PCR amplification and sequence analysis

E. bieneusi genotypes were determined by nested PCR of the ITS region of rRNA as described by Sulaiman et al. [43]. Encephalitozoon spp. ITS was amplified using MSP-1 and MSP-2A as the outer primer pair, and MSP-3 and MSP-4A as the inner primer pair [44, 45]. PCR amplification primers and cycling conditions in this study are presented in Additional file 1. PCR was performed with a 50 μl volume containing 25 μl Taq PCR Master Mix (Sangon Biotech Co., Ltd., Shanghai, China), 2 μl each primer (0.4 μM), 1 μl of each DNA sample, 1.5 μl MgCl2 (25 mM) and nuclease-free water up to desired volume. Positive and negative controls were included in all the PCR tests. The secondary PCR products were examined by 2% agarose gel electrophoresis and visualized after ethidium bromide staining.

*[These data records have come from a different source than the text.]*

/-! ### `truncateRow` -/

@[simp] theorem truncateRow_status (s : State) : (truncateRow s).status = { s.status with trunc := true } := rfl
@[simp] theorem truncateRow_width (s : State) : (truncateRow s).width = s.width := rfl
@[simp] theorem truncateRow_height (s : State) : (truncateRow s).height = s.height := rfl
@[simp] theorem truncateRow_formatTag (s : State) : (truncateRow s).formatTag = s.formatTag := rfl
@[simp] theorem truncateRow_yCap (s : State) : (truncateRow s).yCap = s.yCap := rfl
@[simp] theorem truncateRow_aCap (s : State) : (truncateRow s).aCap = s.aCap := rfl
@[simp] theorem truncateRow_bCap (s : State) : (truncateRow s).bCap = s.bCap := rfl
@[simp] theorem truncateRow_outLen (s : State) : (truncateRow s).outLen = s.outLen := rfl
@[simp] theorem truncateRow_phase (s : State) : (truncateRow s).phase = s.phase := rfl
@[simp] theorem truncateRow_row (s : State) : (truncateRow s).row = s.row + 1 := rfl
@[simp] theorem truncateRow_col (s : State) : (truncateRow s).col = 0 := rfl
@[simp] theorem truncateRow_zidx (s : State) : (truncateRow s).zidx = s.zidx := rfl
@[simp] theorem truncateRow_bufY (s : State) : (truncateRow s).bufY = s.bufY := rfl
@[simp] theorem truncateRow_bufA (s : State) : (truncateRow s).bufA = s.bufA := rfl
@[simp] theorem truncateRow_bufB (s : State) : (truncateRow s).bufB = s.bufB := rfl
@[simp] theorem truncateRow_bufOut (s : State) : (truncateRow s).bufOut = s.bufOut := rfl
@[simp] theorem truncateRow_outBefore (s : State) : (truncateRow s).outBefore = s.outBefore := rfl
@[simp] theorem truncateRow_resetCount (s : State) : (truncateRow s).resetCount = s.resetCount := rfl
@[simp] theorem truncateRow_inputs (s : State) : (truncateRow s).inputs = s.inputs := rfl
@[simp] theorem truncateRow_observed (s : State) : (truncateRow s).observed = s.observed := rfl

/-! ### `advance` -/

@[simp] theorem advance_status (s : State) : (advance s).status = s.status := rfl
@[simp] theorem advance_width (s : State) : (advance s).width = s.width := rfl
@[simp] theorem advance_height (s : State) : (advance s).height = s.height := rfl
@[simp] theorem advance_formatTag (s : State) : (advance s).formatTag = s.formatTag := rfl
@[simp] theorem advance_yCap (s : State) : (advance s).yCap = s.yCap := rfl
@[simp] theorem advance_aCap (s : State) : (advance s).aCap = s.aCap := rfl
@[simp] theorem advance_bCap (s : State) : (advance s).bCap = s.bCap := rfl
@[simp] theorem advance_outLen (s : State) : (advance s).outLen = s.outLen := rfl
@[simp] theorem advance_phase (s : State) : (advance s).phase = s.phase := rfl
@[simp] theorem advance_row (s : State) : (advance s).row = if curCol s + 1 < frameW s then s.row else s.row + 1 := rfl
@[simp] theorem advance_col (s : State) : (advance s).col = if curCol s + 1 < frameW s then s.col + 1 else 0 := rfl
@[simp] theorem advance_zidx (s : State) : (advance s).zidx = s.zidx := rfl
@[simp] theorem advance_bufY (s : State) : (advance s).bufY = s.bufY := rfl
@[simp] theorem advance_bufA (s : State) : (advance s).bufA = s.bufA := rfl
@[simp] theorem advance_bufB (s : State) : (advance s).bufB = s.bufB := rfl
@[simp] theorem advance_bufOut (s : State) : (advance s).bufOut = s.bufOut := rfl
@[simp] theorem advance_outBefore (s : State) : (advance s).outBefore = s.outBefore := rfl
@[simp] theorem advance_resetCount (s : State) : (advance s).resetCount = s.resetCount := rfl
@[simp] theorem advance_inputs (s : State) : (advance s).inputs = s.inputs := rfl
@[simp] theorem advance_observed (s : State) : (advance s).observed = s.observed := rfl

/-! ### `putPlane` -/

@[simp] theorem putPlane_status (s : State) (p : Plane) (i : Nat) (v : Byte) : (putPlane s p i v).status = s.status := rfl
@[simp] theorem putPlane_width (s : State) (p : Plane) (i : Nat) (v : Byte) : (putPlane s p i v).width = s.width := rfl
@[simp] theorem putPlane_height (s : State) (p : Plane) (i : Nat) (v : Byte) : (putPlane s p i v).height = s.height := rfl
@[simp] theorem putPlane_formatTag (s : State) (p : Plane) (i : Nat) (v : Byte) : (putPlane s p i v).formatTag = s.formatTag := rfl
@[simp] theorem putPlane_yCap (s : State) (p : Plane) (i : Nat) (v : Byte) : (putPlane s p i v).yCap = s.yCap := rfl
@[simp] theorem putPlane_aCap (s : State) (p : Plane) (i : Nat) (v : Byte) : (putPlane s p i v).aCap = s.aCap := rfl
@[simp] theorem putPlane_bCap (s : State) (p : Plane) (i : Nat) (v : Byte) : (putPlane s p i v).bCap = s.bCap := rfl
@[simp] theorem putPlane_outLen (s : State) (p : Plane) (i : Nat) (v : Byte) : (putPlane s p i v).outLen = s.outLen := rfl
@[simp] theorem putPlane_phase (s : State) (p : Plane) (i : Nat) (v : Byte) : (putPlane s p i v).phase = s.phase := rfl
@[simp] theorem putPlane_row (s : State) (p : Plane) (i : Nat) (v : Byte) : (putPlane s p i v).row = s.row := rfl
@[simp] theorem putPlane_col (s : State) (p : Plane) (i : Nat) (v : Byte) : (putPlane s p i v).col = s.col := rfl
@[simp] theorem putPlane_zidx (s : State) (p : Plane) (i : Nat) (v : Byte) : (putPlane s p i v).zidx = s.zidx := rfl
@[simp] theorem putPlane_bufY (s : State) (p : Plane) (i : Nat) (v : Byte) : (putPlane s p i v).bufY = if p = .y then s.bufY.insert i v else s.bufY := rfl
@[simp] theorem putPlane_bufA (s : State) (p : Plane) (i : Nat) (v : Byte) : (putPlane s p i v).bufA = if p = .a then s.bufA.insert i v else s.bufA := rfl
@[simp] theorem putPlane_bufB (s : State) (p : Plane) (i : Nat) (v : Byte) : (putPlane s p i v).bufB = if p = .b then s.bufB.insert i v else s.bufB := rfl
@[simp] theorem putPlane_bufOut (s : State) (p : Plane) (i : Nat) (v : Byte) : (putPlane s p i v).bufOut = s.bufOut := rfl
@[simp] theorem putPlane_outBefore (s : State) (p : Plane) (i : Nat) (v : Byte) : (putPlane s p i v).outBefore = s.outBefore := rfl
@[simp] theorem putPlane_resetCount (s : State) (p : Plane) (i : Nat) (v : Byte) : (putPlane s p i v).resetCount = s.resetCount := rfl
@[simp] theorem putPlane_inputs (s : State) (p : Plane) (i : Nat) (v : Byte) : (putPlane s p i v).inputs = s.inputs := rfl
@[simp] theorem putPlane_observed (s : State) (p : Plane) (i : Nat) (v : Byte) : (putPlane s p i v).observed = s.observed := rfl

/-! ### `Status.reset` and `pollStatus` -/

@[simp] theorem Status.reset_busy : Status.reset.busy = false := rfl
@[simp] theorem Status.reset_done : Status.reset.done = false := rfl
@[simp] theorem Status.reset_fmtSkip : Status.reset.fmtSkip = false := rfl
@[simp] theorem Status.reset_trunc : Status.reset.trunc = false := rfl
@[simp] theorem Status.reset_err : Status.reset.err = 0 := rfl

@[simp] theorem pollStatus_status (s : State) : (pollStatus s).status = s.status := rfl
@[simp] theorem pollStatus_width (s : State) : (pollStatus s).width = s.width := rfl
@[simp] theorem pollStatus_height (s : State) : (pollStatus s).height = s.height := rfl
@[simp] theorem pollStatus_formatTag (s : State) : (pollStatus s).formatTag = s.formatTag := rfl
@[simp] theorem pollStatus_yCap (s : State) : (pollStatus s).yCap = s.yCap := rfl
@[simp] theorem pollStatus_aCap (s : State) : (pollStatus s).aCap = s.aCap := rfl
@[simp] theorem pollStatus_bCap (s : State) : (pollStatus s).bCap = s.bCap := rfl
@[simp] theorem pollStatus_outLen (s : State) : (pollStatus s).outLen = s.outLen := rfl
@[simp] theorem pollStatus_phase (s : State) : (pollStatus s).phase = s.phase := rfl
@[simp] theorem pollStatus_row (s : State) : (pollStatus s).row = s.row := rfl
@[simp] theorem pollStatus_col (s : State) : (pollStatus s).col = s.col := rfl
@[simp] theorem pollStatus_zidx (s : State) : (pollStatus s).zidx = s.zidx := rfl
@[simp] theorem pollStatus_bufY (s : State) : (pollStatus s).bufY = s.bufY := rfl
@[simp] theorem pollStatus_bufA (s : State) : (pollStatus s).bufA = s.bufA := rfl
@[simp] theorem pollStatus_bufB (s : State) : (pollStatus s).bufB = s.bufB := rfl
@[simp] theorem pollStatus_bufOut (s : State) : (pollStatus s).bufOut = s.bufOut := rfl
@[simp] theorem pollStatus_outBefore (s : State) : (pollStatus s).outBefore = s.outBefore := rfl
@[simp] theorem pollStatus_resetCount (s : State) : (pollStatus s).resetCount = s.resetCount := rfl

end Sys2Proof.Machine
end

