-- ==== Sys2Proof/Laws/PerInstr.lean ====
section
/-! SUPPORT. Statements about every instruction as syntax, one lemma per constructor. -/

namespace Sys2Proof.Laws

/-- The decoder reads back the word the encoder writes. -/
def RoundTrip.Statement (i : Instr) : Prop := decodeWord (encode i) = .ok i

theorem RoundTrip.nop : RoundTrip.Statement .nop := rfl

theorem RoundTrip.convert : RoundTrip.Statement .convert := rfl

theorem RoundTrip.convertAlloc : RoundTrip.Statement .convertAlloc := rfl

theorem RoundTrip.clearStatus : RoundTrip.Statement .clearStatus := rfl

end Sys2Proof.Laws
end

Positive secondary PCR products were sent to Life Technologies for sequencing with an ABI 3730 DNA Analyzer using the BigDye® Terminator v3.1 cycle sequencing kit (Applied Biosystems, Foster City, CA, USA) at the Sangon Biotech Company (Chengdu, China). The sequences were edited and aligned using ClustalW (http://www.ebi.ac.uk/Tools/msa/clustalw2/) and compared with reference sequences from GenBank using BLAST tool (http://blast.ncbi.nlm.nih.gov/Blast.cgi). The accuracy of the sequences of the novel genotypes was confirmed by resequencing the obtained amplicons.

Phylogenetic and statistical analyses

Bayesian inference (BI) and Monte Carlo Markov Chain (MCMC) methods were used to construct the phylogenetic tree in MrBayes version 3.2.5 [46]. Akaike Information Criteria (AIC) test in ModelFinder was used for evaluating the substitution model that best fit the dataset [47]. The posterior probability (pp) values were calculated by running 2,000,000 generations. A 50% majority-rule consensus tree was constructed from the final 75% of the trees generated by BI. Analyses were run three times to ensure convergence and insensitivity to priors.

Data were analyzed using SPSS statistical software (version 22) and the Chi-square test was used to detect significant differences. P-values < 0.05 were considered statistically significant.